I have 2 SS F3's and I run them partioned. Some of the space is set on Raid0.. this is for booting, os and some games. on the other partition I have it set to Raid1 and the 650 gb is mirrored and has left me with approx 300gb of storage.

avg read times for the raid0 are 5-5.5's faster than that of the raid1 side which is about 45mb/s


----------



## remixedcat (May 15, 2010)

I personally don't use raid becuase its a pain. You run into partition issues. I did on my sister's pc.


----------



## Deleted member 3 (May 15, 2010)

remixedcat said:


> I personally don't use raid becuase its a pain. You run into partition issues. I did on my sister's pc.



Care to clarify? What you just said makes no sense at all. What are these "partition issues"?


----------



## Kreij (May 15, 2010)

@Kan : You should not have any problems using a RAID0 array with what you want to do.
You will basically have a big (~2TB) HDD that will perform a little faster than the single drrives.
But as others have stated, if you lose 1 drive, you lose the entire array.

I have two drives in a RAID0 array and I back them up to a low cost NAS device that is running an exact same size RAID0 array.

RAID1 will give you data redundance, but you will only have 1TB of usable disk space.
RAID5 performs a little worse due to the overhead and requires more drives.

If you do not use a RAID array and just use the 2x1TB drives as storage, you should still have a backup plan in case one or the other fails.


----------



## TIGR (May 15, 2010)

I wouldn't recommend it unless you're storing data that can easily be rebuilt/reacquired or which is backed up elsewhere. If your 1TBs are set up as separate drives, then one failure means losing one drive of data. If set up in RAID, one failure will mean losing all data on both drives.
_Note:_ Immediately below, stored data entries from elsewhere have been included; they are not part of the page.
-- ==== Sys2Proof/Laws/Engine.lean ====
section
/-! SUPPORT. What delivering a message to the engine can do (42_engine_dispatch.md to 45_service_read_memory.md): one
inversion lemma for `Dispatch`, from which frames and invariants follow without unfolding a handler. -/

namespace Sys2Proof.Machine

/-- What the engine does to the service state before it responds: nothing, or one successful request (R242). -/
inductive ServiceEffect (s : State) : State → Prop where
  | unchanged : ServiceEffect s s
  | select (v : Session) (h : v ≠ .none) : ServiceEffect s (selectSession v s)
  | seed (h : s.session = .extended) : ServiceEffect s { s with lock := .seedIssued }
  | key (hs : s.session = .extended) (hl : s.lock = .seedIssued) : ServiceEffect s { s with lock := .unlocked }

/-- A service effect writes session and lock alone. -/
theorem ServiceEffect.frame {s u : State} (h : ServiceEffect s u) :
    u = { s with session := u.session, lock := u.lock } := by cases h <;> rfl

/-- Everything the engine can do with a message (R160, R109): silence; one single frame after at most one service effect;
or the first frame of a successful read, in state (2, 2) with nothing else written. -/
inductive EngineNext (s : State) : State → Prop where
  | silent : EngineNext s (toIdle s)
  | single {u : State} (hu : ServiceEffect s u) (p : List Byte) (h : p.length ≤ 7) :
      EngineNext s (toIdle (emit (singleFrame p) u))
  | first (data : List Byte) (h7 : 7 ≤ data.length) (h : data.length ≤ 4094) (hs : s.session = .extended)
      (hl : s.lock = .unlocked) :
      EngineNext s (awaitFlowControl (0x63 :: data) (emit (firstFrame (0x63 :: data)) s))

theorem EngineNext.neg (sid : Byte) (n : Nrc) (s : State) :
    ∃ t, execNeg sid n s = .next t ∧ EngineNext s t :=
  ⟨_, write_short [Config.negSid, sid, nrcCode n] s (by simp), .single .unchanged _ (by simp)⟩

theorem execSaSeed_engine (rest : List Byte) (s : State) :
    ∃ t, execSaSeed rest s = .next t ∧ EngineNext s t := by
  unfold execSaSeed
  split
  · rename_i h
    exact ⟨_, write_short (0x67 :: Config.seed) _ (by simp [Config.seed]),
      .single (.seed (by simpa using h)) _ (by simp [Config.seed])⟩
  · exact EngineNext.neg _ _ s

theorem execSaKey_engine (key : List Byte) (s : State) :
    ∃ t, execSaKey key s = .next t ∧ EngineNext s t := by
  unfold execSaKey
  split
  · exact EngineNext.neg _ _ s
  · split
    · exact EngineNext.neg _ _ s
    · split
      · exact EngineNext.neg _ _ s
      · split
        · exact EngineNext.neg _ _ s
        · rename_i hs hl _ _
          exact ⟨_, write_short [0x67, 0x02] _ (by simp),
            .single (.key (by simpa using hs) (by simpa using hl)) _ (by simp)⟩

theorem execRmba_engine (a z : Nibble) (spans : List Byte) (s : State) :
    ∃ t, execRmba a z spans s = .next t ∧ EngineNext s t := by
  unfold execRmba
  split
  · exact EngineNext.neg _ _ s
  · split
    · exact EngineNext.neg _ _ s
    · split
      · exact EngineNext.neg _ _ s
      · split
        · exact EngineNext.neg _ _ s
        · rename_i hs hl _ hr
          have hs : s.session = .extended := by simpa using hs
          have hl : s.lock = .unlocked := by simpa using hl
          have hr : rmbaSize a z spans ≤ 0xFFE := ((rangeOk_iff _ _ _).1 (by simpa using hr)).1
          have hlen := length_memRead_le s.mem (rmbaAddr a spans) (rmbaSize a z spans)
          rw [execPosRmba_eq]
          generalize memRead s.mem (rmbaAddr a spans) (rmbaSize a z spans) = d at hlen
          by_cases h7 : (0x63 :: d : List Byte).length ≤ 7
          · exact ⟨_, write_short _ s h7, .single .unchanged _ h7⟩
          · rw [List.length_cons] at h7
            exact ⟨_, write_long _ s (by rw [List.length_cons]; omega) (by rw [List.length_cons]; omega),
              .first d (by omega) (by omega) hs hl⟩

theorem handler10_engine (sf : Byte) (rest : List Byte) (s : State) :
    ∃ t, handler10 sf rest s = .next t ∧ EngineNext s t := by
  unfold handler10
  split
  · exact ⟨_, write_short [0x50, 0x01] _ (by simp), .single (.select .default (by simp)) _ (by simp)⟩
  · split
    · exact ⟨_, write_short [0x50, 0x02] _ (by simp), .single (.select .extended (by simp)) _ (by simp)⟩
    · exact EngineNext.neg _ _ s

theorem handler27_engine (sf : Byte) (rest : List Byte) (s : State) :
    ∃ t, handler27 sf rest s = .next t ∧ EngineNext s t := by
  unfold handler27
  split
  · exact execSaSeed_engine rest s
  · split
    · exact execSaKey_engine rest s
    · exact EngineNext.neg _ _ s

/-- Everything `Dispatch` can do: it always answers a next state, and that state is an answer after at most one service
effect. -/
theorem dispatchMessage_engine (m : List Byte) (s : State) :
    ∃ t, dispatchMessage m s = .next t ∧ EngineNext s t := by
  have silent : ∃ t, Host.Outcome.next (φ := Fault) (ρ := Refusal) (toIdle s) = .next t ∧ EngineNext s t :=
    ⟨_, rfl, .silent⟩
  cases m with
  | nil => exact silent
  | cons sid p =>
    simp only [dispatchMessage, dispatchRequest]
    split
    · exact silent
    · split
      · exact silent
      · split
        · exact EngineNext.neg _ _ s
        · cases p with
          | nil => dsimp only; split_ifs <;> exact EngineNext.neg _ _ s
          | cons sf rest =>
            dsimp only
            split_ifs
            · exact handler10_engine sf rest s
            · exact execRmba_engine _ _ _ s
            · exact handler27_engine sf rest s

/-! ## The privilege state -/

open Safety (PrivilegeMove)

theorem write_privilege {p : List Byte} {s t : State} (h : write p s = .next t) :
    (t.session, t.lock) = (s.session, s.lock) := by
  rcases write_cases h with ⟨_, rfl⟩ | ⟨_, _, rfl⟩ <;> rfl

theorem execNeg_privilege {sid : Byte} {n : Nrc} {s t : State} (h : execNeg sid n s = .next t) :
    (t.session, t.lock) = (s.session, s.lock) :=
  write_privilege (p := [Config.negSid, sid, nrcCode n]) h

theorem eq_sidSa_of_supported {sid : Byte} (h : supportedSid sid = true) (h1 : sid ≠ Config.sidDsc)
    (h2 : sid ≠ Config.sidRmba) : sid = Config.sidSa := by
  simp only [supportedSid, Bool.or_eq_true, beq_iff_eq] at h
  rcases h with (h | h) | h
  · exact absurd h h1
  · exact absurd h h2
  · exact h

theorem execSaSeed_privilege {rest : List Byte} {s t : State} (h : execSaSeed rest s = .next t) :
    (t.session, t.lock) = (s.session, s.lock) ∨
    PrivilegeMove (0x27 :: 0x01 :: rest) (s.session, s.lock) (t.session, t.lock) := by
  unfold execSaSeed at h
  split_ifs at h with hs
  · right
    rw [write_privilege (p := 0x67 :: Config.seed) h, (inExtendedSession_iff s).1 hs]
    exact .seed rest s.lock
  · exact .inl (execNeg_privilege h)

/-- sendKey: only the right key of the right length in state (2, 1) moves anything (R192). -/
theorem execSaKey_privilege {key : List Byte} {s t : State} (h : execSaKey key s = .next t) :
    (t.session, t.lock) = (s.session, s.lock) ∨
    PrivilegeMove (0x27 :: 0x02 :: key) (s.session, s.lock) (t.session, t.lock) := by
  unfold execSaKey at h
  split_ifs at h with hs hl hn hk
  · exact .inl (execNeg_privilege h)
  · exact .inl (execNeg_privilege h)
  · exact .inl (execNeg_privilege h)
  · exact .inl (execNeg_privilege h)
  · right
    simp at hs hl hn hk
    obtain ⟨k0, k1, k2, k3, rfl⟩ : ∃ a b c d, key = [a, b, c, d] := by
      match key, hn with
      | [a, b, c, d], _ => exact ⟨a, b, c, d, rfl⟩
    simp at hk
    subst hk
    rw [write_privilege (p := [0x67, 0x02]) h, hs, hl]
    exact .key k0 k1 k2

/-- Everything `Dispatch` can do to session and lock: nothing, or the one move the message stands for (R242). -/
theorem dispatchMessage_privilege {m : List Byte} {s t : State} (h : dispatchMessage m s = .next t) :
    (t.session, t.lock) = (s.session, s.lock) ∨ PrivilegeMove m (s.session, s.lock) (t.session, t.lock) := by
  have silent (h : Host.Outcome.next (φ := Fault) (ρ := Refusal) (toIdle s) = .next t) :
      (t.session, t.lock) = (s.session, s.lock) := by injection h with h; subst h; rfl
  cases m with
  | nil => exact .inl (silent h)
  | cons sid p =>
    simp only [dispatchMessage, dispatchRequest] at h
    split at h
    · exact .inl (silent h)
    split at h
    · exact .inl (silent h)
    split at h
    · exact .inl (execNeg_privilege h)
    rename_i hsup
    cases p with
    | nil => left; dsimp only at h; split_ifs at h <;> exact execNeg_privilege h
    | cons sf rest =>
      dsimp only at h
      split_ifs at h with hd hr
      · subst hd
        unfold handler10 at h
        split_ifs at h with h1 h2
        · subst h1; exact .inr (write_privilege (p := [0x50, 0x01]) h ▸ .dsc01 rest _)
        · subst h2; exact .inr (write_privilege (p := [0x50, 0x02]) h ▸ .dsc02 rest _)
        · exact .inl (execNeg_privilege h)
      · left
        unfold handler23 execRmba at h
        split_ifs at h <;> first | exact execNeg_privilege h | exact write_privilege h
      · rw [eq_sidSa_of_supported (by simpa using hsup) hd hr]
        unfold handler27 at h
        split_ifs at h with h1 h2
        · subst h1; exact execSaSeed_privilege h
        · subst h2; exact execSaKey_privilege h
        · exact .inl (execNeg_privilege h)

end Sys2Proof.Machine
end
Anyway, the performance benefit will probably be difficult to notice [depending on your usage].


----------



## remixedcat (May 15, 2010)

DanTheBanjoman said:


> Care to clarify? What you just said makes no sense at all. What are these "partition issues"?



when I went to add a 5th partition, was gonna be adobe scratch space, to my sister's pc it made all volumes simple, I rebooted to finish an install and the os would not boot after then. I forget what happened afterwards. 

I fixed it by breaking the raid in bios and reformat and redo all partitions. this was the only way to fix the problem.

since simple volumes are considered unbootable according to the os. 

I read that some controllers have limits. is this true?


----------



## Kreij (May 15, 2010)

The speed difference on a RAID0 array (vs. single drives) is quite noticable depending on what you are doing. Everything I've read says the increase can be between 5-30%.

I've noticed reduced times when doing reads, expecially in things like game areas loading.
Remember though, if a game takes 9 seconds to load something and now it does it in 6 seconds, you are not saving a whole lot of time. If you are copying Gigabytes of data between arrays, the increase can be quite noticable as it can shave off quite a bit of time.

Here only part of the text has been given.